Canada and the First World War

FRANÇAIS

Weapons technology had advanced tremendously in the 50 years leading up to the First World War. Despite the evidence of several ‘modern’ wars from 1861 to 1913, few observers predicted the way firepower would rule the battlefield.

At the start of the war, opposing generals expected rapid victories. But when armies advanced in the open, they took crippling casualties from machine-guns, rapid-firing artillery, and massed rifle fire. Once outflanking efforts, surprise attacks, or even coastal landings had failed, there was no alternative to ‘digging in’ while friendly artillery fire pounded enemy defences.

Trench Deadlock

These positions, at first little more than occupied ditches, gradually turned into trenches.

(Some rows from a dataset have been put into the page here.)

-- ==== Sys2Proof/Laws/State.lean ====
section
/-! SUPPORT. One lemma for each field of State and each update of one component: the component that an update changes,
and every other one unchanged. -/

namespace Sys2Proof.Machine

variable (s : State)

/-! ### modTm -/

@[simp] theorem State.modTm_tm (f : Tm → Tm) : (s.modTm f).tm = f s.tm := rfl
@[simp] theorem State.modTm_pending (f : Tm → Tm) : (s.modTm f).pending = s.pending := rfl
@[simp] theorem State.modTm_mb (f : Tm → Tm) : (s.modTm f).mb = s.mb := rfl
@[simp] theorem State.modTm_cfg (f : Tm → Tm) : (s.modTm f).cfg = s.cfg := rfl
@[simp] theorem State.modTm_cnt (f : Tm → Tm) : (s.modTm f).cnt = s.cnt := rfl
@[simp] theorem State.modTm_ev (f : Tm → Tm) : (s.modTm f).ev = s.ev := rfl
@[simp] theorem State.modTm_alm (f : Tm → Tm) : (s.modTm f).alm = s.alm := rfl
@[simp] theorem State.modTm_drill (f : Tm → Tm) : (s.modTm f).drill = s.drill := rfl
@[simp] theorem State.modTm_sheaf (f : Tm → Tm) : (s.modTm f).sheaf = s.sheaf := rfl
@[simp] theorem State.modTm_csp (f : Tm → Tm) : (s.modTm f).csp = s.csp := rfl
@[simp] theorem State.modTm_csp8 (f : Tm → Tm) : (s.modTm f).csp8 = s.csp8 := rfl
@[simp] theorem State.modTm_sent (f : Tm → Tm) : (s.modTm f).sent = s.sent := rfl
@[simp] theorem State.modTm_edge (f : Tm → Tm) : (s.modTm f).edge = s.edge := rfl
@[simp] theorem State.modTm_banks (f : Tm → Tm) : (s.modTm f).banks = s.banks := rfl
@[simp] theorem State.modTm_twt (f : Tm → Tm) : (s.modTm f).twt = s.twt := rfl
@[simp] theorem State.modTm_mirror (f : Tm → Tm) : (s.modTm f).mirror = s.mirror := rfl
@[simp] theorem State.modTm_mem (f : Tm → Tm) : (s.modTm f).mem = s.mem := rfl
@[simp] theorem State.modTm_clk (f : Tm → Tm) : (s.modTm f).clk = s.clk := rfl
@[simp] theorem State.modTm_boot (f : Tm → Tm) : (s.modTm f).boot = s.boot := rfl
@[simp] theorem State.modTm_lev (f : Tm → Tm) : (s.modTm f).lev = s.lev := rfl
@[simp] theorem State.modTm_pw (f : Tm → Tm) : (s.modTm f).pw = s.pw := rfl
@[simp] theorem State.modTm_usb (f : Tm → Tm) : (s.modTm f).usb = s.usb := rfl
@[simp] theorem State.modTm_yoke (f : Tm → Tm) : (s.modTm f).yoke = s.yoke := rfl
@[simp] theorem State.modTm_hw (f : Tm → Tm) : (s.modTm f).hw = s.hw := rfl
@[simp] theorem State.modTm_upd (f : Tm → Tm) : (s.modTm f).upd = s.upd := rfl
@[simp] theorem State.modTm_thr (f : Tm → Tm) : (s.modTm f).thr = s.thr := rfl
@[simp] theorem State.modTm_freeCount (f : Tm → Tm) : (s.modTm f).freeCount = s.freeCount := rfl

/-! ### modMb -/

@[simp] theorem State.modMb_mb (f : Mb → Mb) : (s.modMb f).mb = f s.mb := rfl
@[simp] theorem State.modMb_pending (f : Mb → Mb) : (s.modMb f).pending = s.pending := rfl
@[simp] theorem State.modMb_tm (f : Mb → Mb) : (s.modMb f).tm = s.tm := rfl
@[simp] theorem State.modMb_cfg (f : Mb → Mb) : (s.modMb f).cfg = s.cfg := rfl
@[simp] theorem State.modMb_cnt (f : Mb → Mb) : (s.modMb f).cnt = s.cnt := rfl
@[simp] theorem State.modMb_ev (f : Mb → Mb) : (s.modMb f).ev = s.ev := rfl
@[simp] theorem State.modMb_alm (f : Mb → Mb) : (s.modMb f).alm = s.alm := rfl
@[simp] theorem State.modMb_drill (f : Mb → Mb) : (s.modMb f).drill = s.drill := rfl
@[simp] theorem State.modMb_sheaf (f : Mb → Mb) : (s.modMb f).sheaf = s.sheaf := rfl
@[simp] theorem State.modMb_csp (f : Mb → Mb) : (s.modMb f).csp = s.csp := rfl
@[simp] theorem State.modMb_csp8 (f : Mb → Mb) : (s.modMb f).csp8 = s.csp8 := rfl
@[simp] theorem State.modMb_sent (f : Mb → Mb) : (s.modMb f).sent = s.sent := rfl
@[simp] theorem State.modMb_edge (f : Mb → Mb) : (s.modMb f).edge = s.edge := rfl
@[simp] theorem State.modMb_banks (f : Mb → Mb) : (s.modMb f).banks = s.banks := rfl
@[simp] theorem State.modMb_twt (f : Mb → Mb) : (s.modMb f).twt = s.twt := rfl
@[simp] theorem State.modMb_mirror (f : Mb → Mb) : (s.modMb f).mirror = s.mirror := rfl
@[simp] theorem State.modMb_mem (f : Mb → Mb) : (s.modMb f).mem = s.mem := rfl
@[simp] theorem State.modMb_clk (f : Mb → Mb) : (s.modMb f).clk = s.clk := rfl
@[simp] theorem State.modMb_boot (f : Mb → Mb) : (s.modMb f).boot = s.boot := rfl
@[simp] theorem State.modMb_lev (f : Mb → Mb) : (s.modMb f).lev = s.lev := rfl
@[simp] theorem State.modMb_pw (f : Mb → Mb) : (s.modMb f).pw = s.pw := rfl
@[simp] theorem State.modMb_usb (f : Mb → Mb) : (s.modMb f).usb = s.usb := rfl
@[simp] theorem State.modMb_yoke (f : Mb → Mb) : (s.modMb f).yoke = s.yoke := rfl
@[simp] theorem State.modMb_hw (f : Mb → Mb) : (s.modMb f).hw = s.hw := rfl
@[simp] theorem State.modMb_upd (f : Mb → Mb) : (s.modMb f).upd = s.upd := rfl
@[simp] theorem State.modMb_thr (f : Mb → Mb) : (s.modMb f).thr = s.thr := rfl
@[simp] theorem State.modMb_freeCount (f : Mb → Mb) : (s.modMb f).freeCount = s.freeCount := rfl

/-! ### modEv -/

@[simp] theorem State.modEv_ev (f : Ev → Ev) : (s.modEv f).ev = f s.ev := rfl
@[simp] theorem State.modEv_pending (f : Ev → Ev) : (s.modEv f).pending = s.pending := rfl
@[simp] theorem State.modEv_tm (f : Ev → Ev) : (s.modEv f).tm = s.tm := rfl
@[simp] theorem State.modEv_mb (f : Ev → Ev) : (s.modEv f).mb = s.mb := rfl
@[simp] theorem State.modEv_cfg (f : Ev → Ev) : (s.modEv f).cfg = s.cfg := rfl
@[simp] theorem State.modEv_cnt (f : Ev → Ev) : (s.modEv f).cnt = s.cnt := rfl
@[simp] theorem State.modEv_alm (f : Ev → Ev) : (s.modEv f).alm = s.alm := rfl
@[simp] theorem State.modEv_drill (f : Ev → Ev) : (s.modEv f).drill = s.drill := rfl
@[simp] theorem State.modEv_sheaf (f : Ev → Ev) : (s.modEv f).sheaf = s.sheaf := rfl
@[simp] theorem State.modEv_csp (f : Ev → Ev) : (s.modEv f).csp = s.csp := rfl
@[simp] theorem State.modEv_csp8 (f : Ev → Ev) : (s.modEv f).csp8 = s.csp8 := rfl
@[simp] theorem State.modEv_sent (f : Ev → Ev) : (s.modEv f).sent = s.sent := rfl
@[simp] theorem State.modEv_edge (f : Ev → Ev) : (s.modEv f).edge = s.edge := rfl
@[simp] theorem State.modEv_banks (f : Ev → Ev) : (s.modEv f).banks = s.banks := rfl
@[simp] theorem State.modEv_twt (f : Ev → Ev) : (s.modEv f).twt = s.twt := rfl
@[simp] theorem State.modEv_mirror (f : Ev → Ev) : (s.modEv f).mirror = s.mirror := rfl
@[simp] theorem State.modEv_mem (f : Ev → Ev) : (s.modEv f).mem = s.mem := rfl
@[simp] theorem State.modEv_clk (f : Ev → Ev) : (s.modEv f).clk = s.clk := rfl
@[simp] theorem State.modEv_boot (f : Ev → Ev) : (s.modEv f).boot = s.boot := rfl
@[simp] theorem State.modEv_lev (f : Ev → Ev) : (s.modEv f).lev = s.lev := rfl
@[simp] theorem State.modEv_pw (f : Ev → Ev) : (s.modEv f).pw = s.pw := rfl
@[simp] theorem State.modEv_usb (f : Ev → Ev) : (s.modEv f).usb = s.usb := rfl
@[simp] theorem State.modEv_yoke (f : Ev → Ev) : (s.modEv f).yoke = s.yoke := rfl
@[simp] theorem State.modEv_hw (f : Ev → Ev) : (s.modEv f).hw = s.hw := rfl
@[simp] theorem State.modEv_upd (f : Ev → Ev) : (s.modEv f).upd = s.upd := rfl
@[simp] theorem State.modEv_thr (f : Ev → Ev) : (s.modEv f).thr = s.thr := rfl
@[simp] theorem State.modEv_freeCount (f : Ev → Ev) : (s.modEv f).freeCount = s.freeCount := rfl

Frontal attacks against them led to terrible losses, and there was no way to go around them, as the complicated system stretched continuously along a 700-kilometre front, from the Swiss border to the English Channel near Nieuport, Belgium.

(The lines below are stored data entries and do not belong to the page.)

-- ==== Sys2Proof/Laws/FrameOps.lean ====
section
/-! SUPPORT. What every operation of the model leaves alone: one lemma for each. -/

namespace Sys2Proof.Machine

set_option Elab.async false

variable {parts : List Part} {s₀ s : State}

@[simp] theorem State.freeByte_frame (hk : Within parts s₀ s)
    (hw : [.free] ⊆ parts := by simp_all) : Within parts s₀ s.freeByte.2 := State.free_frame _ hk

@[simp] theorem State.settleInt_frame (hk : Within parts s₀ s)
    (hw : [.events] ⊆ parts := by simp_all) : Within parts s₀ (State.settleInt s) := by
  simp only [List.cons_subset, List.nil_subset, and_true] at hw
  simp +contextual (maxDischargeDepth := 40) [State.settleInt, hk, hw]

@[simp] theorem State.raise_frame (k : Nat) (hk : Within parts s₀ s)
    (hw : [.counters, .events] ⊆ parts := by simp_all) : Within parts s₀ (State.raise s k) := by
  simp only [List.cons_subset, List.nil_subset, and_true] at hw
  simp +contextual (maxDischargeDepth := 40) [State.raise, hk, hw]

@[simp] theorem State.raiseOnce_frame (k : Nat) (hk : Within parts s₀ s)
    (hw : [.counters, .events] ⊆ parts := by simp_all) : Within parts s₀ (State.raiseOnce s k) := by
  simp only [List.cons_subset, List.nil_subset, and_true] at hw
  simp +contextual (maxDischargeDepth := 40) [State.raiseOnce, hk, hw]

@[simp] theorem State.tellDrops_frame (hk : Within parts s₀ s)
    (hw : [.almanac] ⊆ parts := by simp_all) : Within parts s₀ (State.tellDrops s) := by
  simp only [List.cons_subset, List.nil_subset, and_true] at hw
  simp +contextual (maxDischargeDepth := 40) [State.tellDrops, hk, hw]

@[simp] theorem State.enqueue_frame (r : AlmRec) (hk : Within parts s₀ s)
    (hw : [.counters, .almanac] ⊆ parts := by simp_all) : Within parts s₀ (State.enqueue s r) := by
  simp only [List.cons_subset, List.nil_subset, and_true] at hw
  simp +contextual (maxDischargeDepth := 40) [State.enqueue, hk, hw]

@[simp] theorem State.closeWindow_frame (w : MergeWin) (at' : Nat) (hk : Within parts s₀ s)
    (hw : [.counters, .almanac] ⊆ parts := by simp_all) : Within parts s₀ (State.closeWindow s w at') := by
  simp only [List.cons_subset, List.nil_subset, and_true] at hw
  simp +contextual (maxDischargeDepth := 40) [State.closeWindow, hk, hw]

@[simp] theorem State.record_frame (r : AlmRec) (hk : Within parts s₀ s)
    (hw : [.counters, .almanac] ⊆ parts := by simp_all) : Within parts s₀ (State.record s r) := by
  simp only [List.cons_subset, List.nil_subset, and_true] at hw
  unfold State.record; dsimp only; (repeat' split) <;> simp_all +contextual (maxDischargeDepth := 40)

@[simp] theorem State.log_frame (type source index code : Nat) (detail : List Byte := []) (hk : Within parts s₀ s)
    (hw : [.counters, .almanac] ⊆ parts := by simp_all) :
    Within parts s₀ (State.log s type source index code detail) := by
  simp only [List.cons_subset, List.nil_subset, and_true] at hw
  simp +contextual (maxDischargeDepth := 40) [State.log, hk, hw]

@[simp] theorem State.closeAllWindows_frame (hk : Within parts s₀ s)
    (hw : [.counters, .almanac] ⊆ parts := by simp_all) : Within parts s₀ (State.closeAllWindows s) := by
  simp only [List.cons_subset, List.nil_subset, and_true] at hw
  simp +contextual (maxDischargeDepth := 40) [State.closeAllWindows, hk, hw]

@[simp] theorem State.endEpisodeAt_frame (e reason last : Nat) (hk : Within parts s₀ s)
    (hw : [.counters, .events, .almanac, .harrow] ⊆ parts := by simp_all) :
    Within parts s₀ (State.endEpisodeAt s e reason last) := by
  simp only [List.cons_subset, List.nil_subset, and_true] at hw
  simp +contextual (maxDischargeDepth := 40) [State.endEpisodeAt, hk, hw]

@[simp] theorem State.endEpisode_frame (e reason : Nat) (hk : Within parts s₀ s)
    (hw : [.counters, .events, .almanac, .harrow] ⊆ parts := by simp_all) : Within parts s₀ (State.endEpisode s e reason) := by
  simp only [List.cons_subset, List.nil_subset, and_true] at hw
  simp +contextual (maxDischargeDepth := 40) [State.endEpisode, hk, hw]

@[simp] theorem State.endEpisodes_frame (reason : Nat) (hk : Within parts s₀ s)
    (hw : [.counters, .events, .almanac, .harrow] ⊆ parts := by simp_all) : Within parts s₀ (State.endEpisodes s reason) := by
  simp only [List.cons_subset, List.nil_subset, and_true] at hw
  simp +contextual (maxDischargeDepth := 40) [State.endEpisodes, hk, hw]

@[simp] theorem State.injected_frame (e : Nat) (hk : Within parts s₀ s)
    (hw : [.counters, .events, .almanac, .harrow] ⊆ parts := by simp_all) : Within parts s₀ (State.injected s e) := by
  simp only [List.cons_subset, List.nil_subset, and_true] at hw
  simp +contextual (maxDischargeDepth := 40) [State.injected, hk, hw]

@[simp] theorem State.drawSlot_frame (e width : Nat) (hk : Within parts s₀ s)
    (hw : [.harrow] ⊆ parts := by simp_all) : Within parts s₀ (State.drawSlot s e width).1 := by
  simp only [List.cons_subset, List.nil_subset, and_true] at hw
  simp +contextual (maxDischargeDepth := 40) [State.drawSlot, hk, hw]

@[simp] theorem State.drawUnit_frame (target k : Nat) (j : Option Nat) (width : Nat) (hk : Within parts s₀ s)
    (hw : [.harrow] ⊆ parts := by simp_all) :
    Within parts s₀ (State.drawUnit s target k j width).1 := by
  simp only [List.cons_subset, List.nil_subset, and_true] at hw
  unfold State.drawUnit
  refine Within.foldlFst _ _ _ hk fun q x hq => ?_
  obtain ⟨u, ps⟩ := q
  have hd : Within parts s₀ (u.drawSlot x width).1 := State.drawSlot_frame _ _ hq
  dsimp only
  split
  · exact hq
  · split <;> simp_all

@[simp] theorem State.stream6_frame (e : List Byte) (hk : Within parts s₀ s)
    (hw : [.counters, .almanac] ⊆ parts := by simp_all) : Within parts s₀ (State.stream6 s e) := by
  simp only [List.cons_subset, List.nil_subset, and_true] at hw
  simp +contextual (maxDischargeDepth := 40) [State.stream6, hk, hw]

@[simp] theorem State.queueReply_frame (ch : Nat) (r : Reply) (hk : Within parts s₀ s)
    (hw : [.requests, .counters, .events, .almanac] ⊆ parts := by simp_all) : Within parts s₀ (State.queueReply s ch r) := by
  simp only [List.cons_subset, List.nil_subset, and_true] at hw
  simp +contextual (maxDischargeDepth := 40) [State.queueReply, hk, hw]

@[simp] theorem State.sendReply_frame (ch : Nat) (r : Reply) (hk : Within parts s₀ s)
    (hw : [.requests, .counters, .events, .almanac, .harrow] ⊆ parts := by simp_all) : Within parts s₀ (State.sendReply s ch r) := by
  simp only [List.cons_subset, List.nil_subset, and_true] at hw
  unfold State.sendReply; dsimp only; (repeat' split) <;> simp_all +contextual (maxDischargeDepth := 40)

@[simp] theorem State.answer_frame (ch : Nat) (id : Nat) (r : Reply) (st : HistState) (hk : Within parts s₀ s)
    (hw : [.requests, .counters, .events, .almanac, .harrow] ⊆ parts := by simp_all) :
    Within parts s₀ (State.answer s ch id r st) := by
  simp only [List.cons_subset, List.nil_subset, and_true] at hw
  simp +contextual (maxDischargeDepth := 40) [State.answer, hk, hw]

@[simp] theorem State.complete_frame (t : Ticket) (status : Nat) (payload : List Byte := []) (hk : Within parts s₀ s)
    (hw : [.requests, .counters, .events, .almanac, .harrow] ⊆ parts := by simp_all) :
    Within parts s₀ (State.complete s t status payload) := by
  simp only [List.cons_subset, List.nil_subset, and_true] at hw
  unfold State.complete; (split <;> simp +contextual (maxDischargeDepth := 40) [hk, hw])

@[simp] theorem State.completeOpt_frame (t : Option Ticket) (status : Nat) (payload : List Byte := []) (hk : Within parts s₀ s)
    (hw : [.requests, .counters, .events, .almanac, .harrow] ⊆ parts := by simp_all) :
    Within parts s₀ (State.completeOpt s t status payload) := by
  simp only [List.cons_subset, List.nil_subset, and_true] at hw
  unfold State.completeOpt; (split <;> simp +contextual (maxDischargeDepth := 40) [hk, hw])

@[simp] theorem State.dropUsb_frame (hk : Within parts s₀ s)
    (hw : [.usb] ⊆ parts := by simp_all) : Within parts s₀ (State.dropUsb s) := by
  simp only [List.cons_subset, List.nil_subset, and_true] at hw
  simp +contextual (maxDischargeDepth := 40) [State.dropUsb, hk, hw]

@[simp] theorem State.newTable_frame (hk : Within parts s₀ s)
    (hw : [.level] ⊆ parts := by simp_all) : Within parts s₀ (State.newTable s) := by
  simp only [List.cons_subset, List.nil_subset, and_true] at hw
  simp +contextual (maxDischargeDepth := 40) [State.newTable, hk, hw]

@[simp] theorem State.replay_frame (verb : Nat) (r : Req) (h : Hist) (hk : Within parts s₀ s)
    (hw : [.requests, .counters, .events, .almanac, .harrow] ⊆ parts := by simp_all) : Within parts s₀ (State.replay s verb r h) := by
  simp only [List.cons_subset, List.nil_subset, and_true] at hw
  unfold State.replay; (repeat' split) <;> simp_all +contextual (maxDischargeDepth := 40)

@[simp] theorem State.settle_frame (verb : Nat) (r : Req) (t : Ticket) (a : Answer) (hk : Within parts s₀ s)
    (hw : [.requests, .counters, .events, .almanac, .harrow] ⊆ parts := by simp_all) :
    Within parts s₀ (State.settle s verb r t a) := by
  simp only [List.cons_subset, List.nil_subset, and_true] at hw
  unfold State.settle; (split <;> simp +contextual (maxDischargeDepth := 40) [hk, hw])

@[simp] theorem State.remember_frame (r : Req) (id : Nat) (hk : Within parts s₀ s)
    (hw : [.requests] ⊆ parts := by simp_all) : Within parts s₀ (State.remember s r id) := by
  simp only [List.cons_subset, List.nil_subset, and_true] at hw
  simp +contextual (maxDischargeDepth := 40) [State.remember, hk, hw]

@[simp] theorem State.received_frame (verb : Nat) (r : Req) (hk : Within parts s₀ s)
    (hw : [.requests] ⊆ parts := by simp_all) : Within parts s₀ (State.received s verb r) := by
  simp only [List.cons_subset, List.nil_subset, and_true] at hw
  simp +contextual (maxDischargeDepth := 40) [State.received, hk, hw]

@[simp] theorem State.numbered_frame (verb : Nat) (r : Req) (hk : Within parts s₀ s)
    (hw : [.requests] ⊆ parts := by simp_all) : Within parts s₀ (State.numbered s verb r) := by
  simp only [List.cons_subset, List.nil_subset, and_true] at hw
  simp +contextual (maxDischargeDepth := 40) [State.numbered, hk, hw]

@[simp] theorem State.entered_frame (verb : Nat) (r : Req) (hk : Within parts s₀ s)
    (hw : [.requests] ⊆ parts := by simp_all) : Within parts s₀ (State.entered s verb r) := by
  simp only [List.cons_subset, List.nil_subset, and_true] at hw
  simp +contextual (maxDischargeDepth := 40) [State.entered, hk, hw]

@[simp] theorem State.answered_frame (verb : Nat) (r : Req) (t : Ticket) (a : Answer) (hk : Within parts s₀ s)
    (hw : [.requests, .counters, .events, .almanac, .harrow] ⊆ parts := by simp_all) :
    Within parts s₀ (State.answered s verb r t a) := by
  simp only [List.cons_subset, List.nil_subset, and_true] at hw
  unfold State.answered; (split <;> simp +contextual (maxDischargeDepth := 40) [hk, hw])

@[simp] theorem State.serve_frame (verb : Nat) (r : Req) (lenOk : Bool) (checks : State → List Check)
    (run : State → Ticket → State × Answer) (hk : Within parts s₀ s) (hr : ∀ u t, Within parts s₀ u → Within parts s₀ (run u t).1)
    (hw : [.requests, .counters, .events, .almanac, .harrow] ⊆ parts := by simp_all) :
    Within parts s₀ (State.serve s verb r lenOk checks run) := by
  simp only [List.cons_subset, List.nil_subset, and_true] at hw
  have he : Within parts s₀ (run (s.entered verb r) (s.ticketFor r)).1 := hr _ _ (by simp [hk, hw])
  unfold State.serve
  split
  · exact hk
  · dsimp only
    split
    · simp [hk, hw]
    · split
      · simp [hk, hw]
      · exact State.answered_frame _ _ _ _ he

@[simp] theorem State.storeWrite_frame (sel a : Nat) (bs : List Byte) (hk : Within parts s₀ s)
    (hw : [.nor, .psram] ⊆ parts := by simp_all) :
    Within parts s₀ (State.storeWrite s sel a bs) := by
  simp only [List.cons_subset, List.nil_subset, and_true] at hw
  simp +contextual (maxDischargeDepth := 40) [State.storeWrite, hk, hw]

@[simp] theorem State.physWrite_frame (a : Nat) (bs : List Byte) (hk : Within parts s₀ s)
    (hw : [.sram, .nor, .psram, .fabric] ⊆ parts := by simp_all) : Within parts s₀ (State.physWrite s a bs) := by
  simp only [List.cons_subset, List.nil_subset, and_true] at hw
  simp +contextual (maxDischargeDepth := 40) [State.physWrite, hk, hw]

@[simp] theorem State.virtWrite_frame (h v : Nat) (bs : List Byte) (hk : Within parts s₀ s)
    (hw : [.sram, .nor, .psram, .fabric] ⊆ parts := by simp_all) : Within parts s₀ (State.virtWrite s h v bs) := by
  simp only [List.cons_subset, List.nil_subset, and_true] at hw
  unfold State.virtWrite
  refine Within.foldl _ _ hk fun u x hu => ?_
  dsimp only
  split
  · exact State.physWrite_frame _ _ hu
  · exact hu

@[simp] theorem State.wipeBank_frame (k : Nat) (hk : Within parts s₀ s)
    (hw : [.sram, .fabric] ⊆ parts := by simp_all) : Within parts s₀ (State.wipeBank s k) := by
  simp only [List.cons_subset, List.nil_subset, and_true] at hw
  simp +contextual (maxDischargeDepth := 40) [State.wipeBank, hk, hw]

@[simp] theorem State.bankOn_frame (k : Nat) (hk : Within parts s₀ s)
    (hw : [.sram, .fabric] ⊆ parts := by simp_all) :
    Within parts s₀ (State.bankOn s k) := by
  simp only [List.cons_subset, List.nil_subset, and_true] at hw
  simp +contextual (maxDischargeDepth := 40) [State.bankOn, hk, hw]

@[simp] theorem State.enterCache_frame (h p : Nat) (hk : Within parts s₀ s)
    (hw : [.fabric] ⊆ parts := by simp_all) :
    Within parts s₀ (State.enterCache s h p) := by
  simp only [List.cons_subset, List.nil_subset, and_true] at hw
  simp +contextual (maxDischargeDepth := 40) [State.enterCache, hk, hw]

@[simp] theorem State.correct_frame (dir : Access) (p n : Nat) (hk : Within parts s₀ s)
    (hw : [.counters, .events, .fabric] ⊆ parts := by simp_all) :
    Within parts s₀ (State.correct s dir p n) := by
  simp only [List.cons_subset, List.nil_subset, and_true] at hw
  simp +contextual (maxDischargeDepth := 40) [State.correct, hk, hw]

Trench lines along the Western Front remained more or less stationary over the next four years, despite massive efforts, mainly by French and British forces, to break the deadlock. The power of the defensive – barbed wire, trenches in depth, a steady supply of reinforcements, and machine-guns and artillery – ensured that most attacks were broken and repulsed before reaching the defender’s lines. Even those that overran the defender’s first positions could rarely be reinforced, and so were usually soon thrown back by counterattacks.

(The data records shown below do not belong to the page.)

theorem execEntryLaunch_frame (furrow : Fin 9) (entry : Fin 32)
    (hw : [.time, .counters, .events, .almanac, .drill, .ports, .sent, .harrow] ⊆ parts := by simp_all) : Outcome.Within parts s (execEntryLaunch furrow entry s) := by
  simp only [List.cons_subset, List.nil_subset, and_true] at hw
  unfold execEntryLaunch; dsimp only; (repeat' split) <;> simp_all +contextual (maxDischargeDepth := 40)

theorem execEntryComplete_frame (furrow : Fin 9) (entry : Fin 32) (sdi : List Bool) (t : Stamp)
    (hw : [.time, .requests, .counters, .events, .almanac, .drill, .ports, .storage, .sent, .sram, .nor, .psram, .fabric, .level, .power, .usb, .harrow, .thresher] ⊆ parts := by simp_all) :
    Outcome.Within parts s (execEntryComplete furrow entry sdi t s) := by
  simp only [List.cons_subset, List.nil_subset, and_true] at hw
  unfold execEntryComplete; dsimp only; (repeat' split) <;> simp_all +contextual (maxDischargeDepth := 40)

theorem execStartBitTimeout_frame (port : Fin 8) (entry : Fin 32)
    (hw : [.time, .requests, .counters, .events, .almanac, .drill, .ports, .storage, .sram, .nor, .psram, .fabric, .level, .power, .usb, .harrow, .thresher] ⊆ parts := by simp_all) : Outcome.Within parts s (execStartBitTimeout port entry s) := by
  simp only [List.cons_subset, List.nil_subset, and_true] at hw
  simp +contextual (maxDischargeDepth := 40) [execStartBitTimeout, hw]

theorem execDeadlineAbort_frame (furrow : Fin 9) (entry : Fin 32) (clocked : Nat) (wireDone : Bool)
    (hw : [.time, .counters, .events, .almanac, .drill, .ports, .sent, .fabric, .harrow] ⊆ parts := by simp_all) :
    Outcome.Within parts s (execDeadlineAbort furrow entry clocked wireDone s) := by
  simp only [List.cons_subset, List.nil_subset, and_true] at hw
  simp +contextual (maxDischargeDepth := 40) [execDeadlineAbort, hw]

theorem execRecoveryFrameEnd_frame (port : Fin 8)
    (hw : [.time, .requests, .counters, .events, .almanac, .ports, .sent, .power, .harrow] ⊆ parts := by simp_all) : Outcome.Within parts s (execRecoveryFrameEnd port s) := by
  simp only [List.cons_subset, List.nil_subset, and_true] at hw
  unfold execRecoveryFrameEnd; dsimp only; (repeat' split) <;> simp_all +contextual (maxDischargeDepth := 40)

theorem execTxPrefetchComplete_frame (port : Fin 8) (entry : Fin 32)
    (hw : [.requests, .counters, .events, .almanac, .drill, .storage, .fabric, .level, .power, .usb, .harrow, .thresher] ⊆ parts := by simp_all) : Outcome.Within parts s (execTxPrefetchComplete port entry s) := by
  simp only [List.cons_subset, List.nil_subset, and_true] at hw
  unfold execTxPrefetchComplete
  dsimp only
  split
  · split <;> rename_i e <;> refine Outcome.withinNext ?_ <;> have h : Within parts s _ := Within.pair (State.access_frame _ _ (Within.refl s)) e
    · exact State.modEntry_frame _ _ h
    · exact h
    · exact State.drillFault_frame h
  · exact Outcome.withinNext (Within.refl s)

Tanks, poison gas, and new tactics, all designed to break the deadlock, could not, on their own, deliver either side a decisive victory. All trench systems became more complex and resilient as the war progressed. German forces, on the defensive for most of the period from 1915 to 1918, proved particularly adept in this style of war.

Millions Killed

On battlefields swept by fire, a war of attrition claimed millions of lives. Attacking forces eventually introduced new tactics, ideas, and weapons to overcome the power of defenders dug-in and protected by firepower.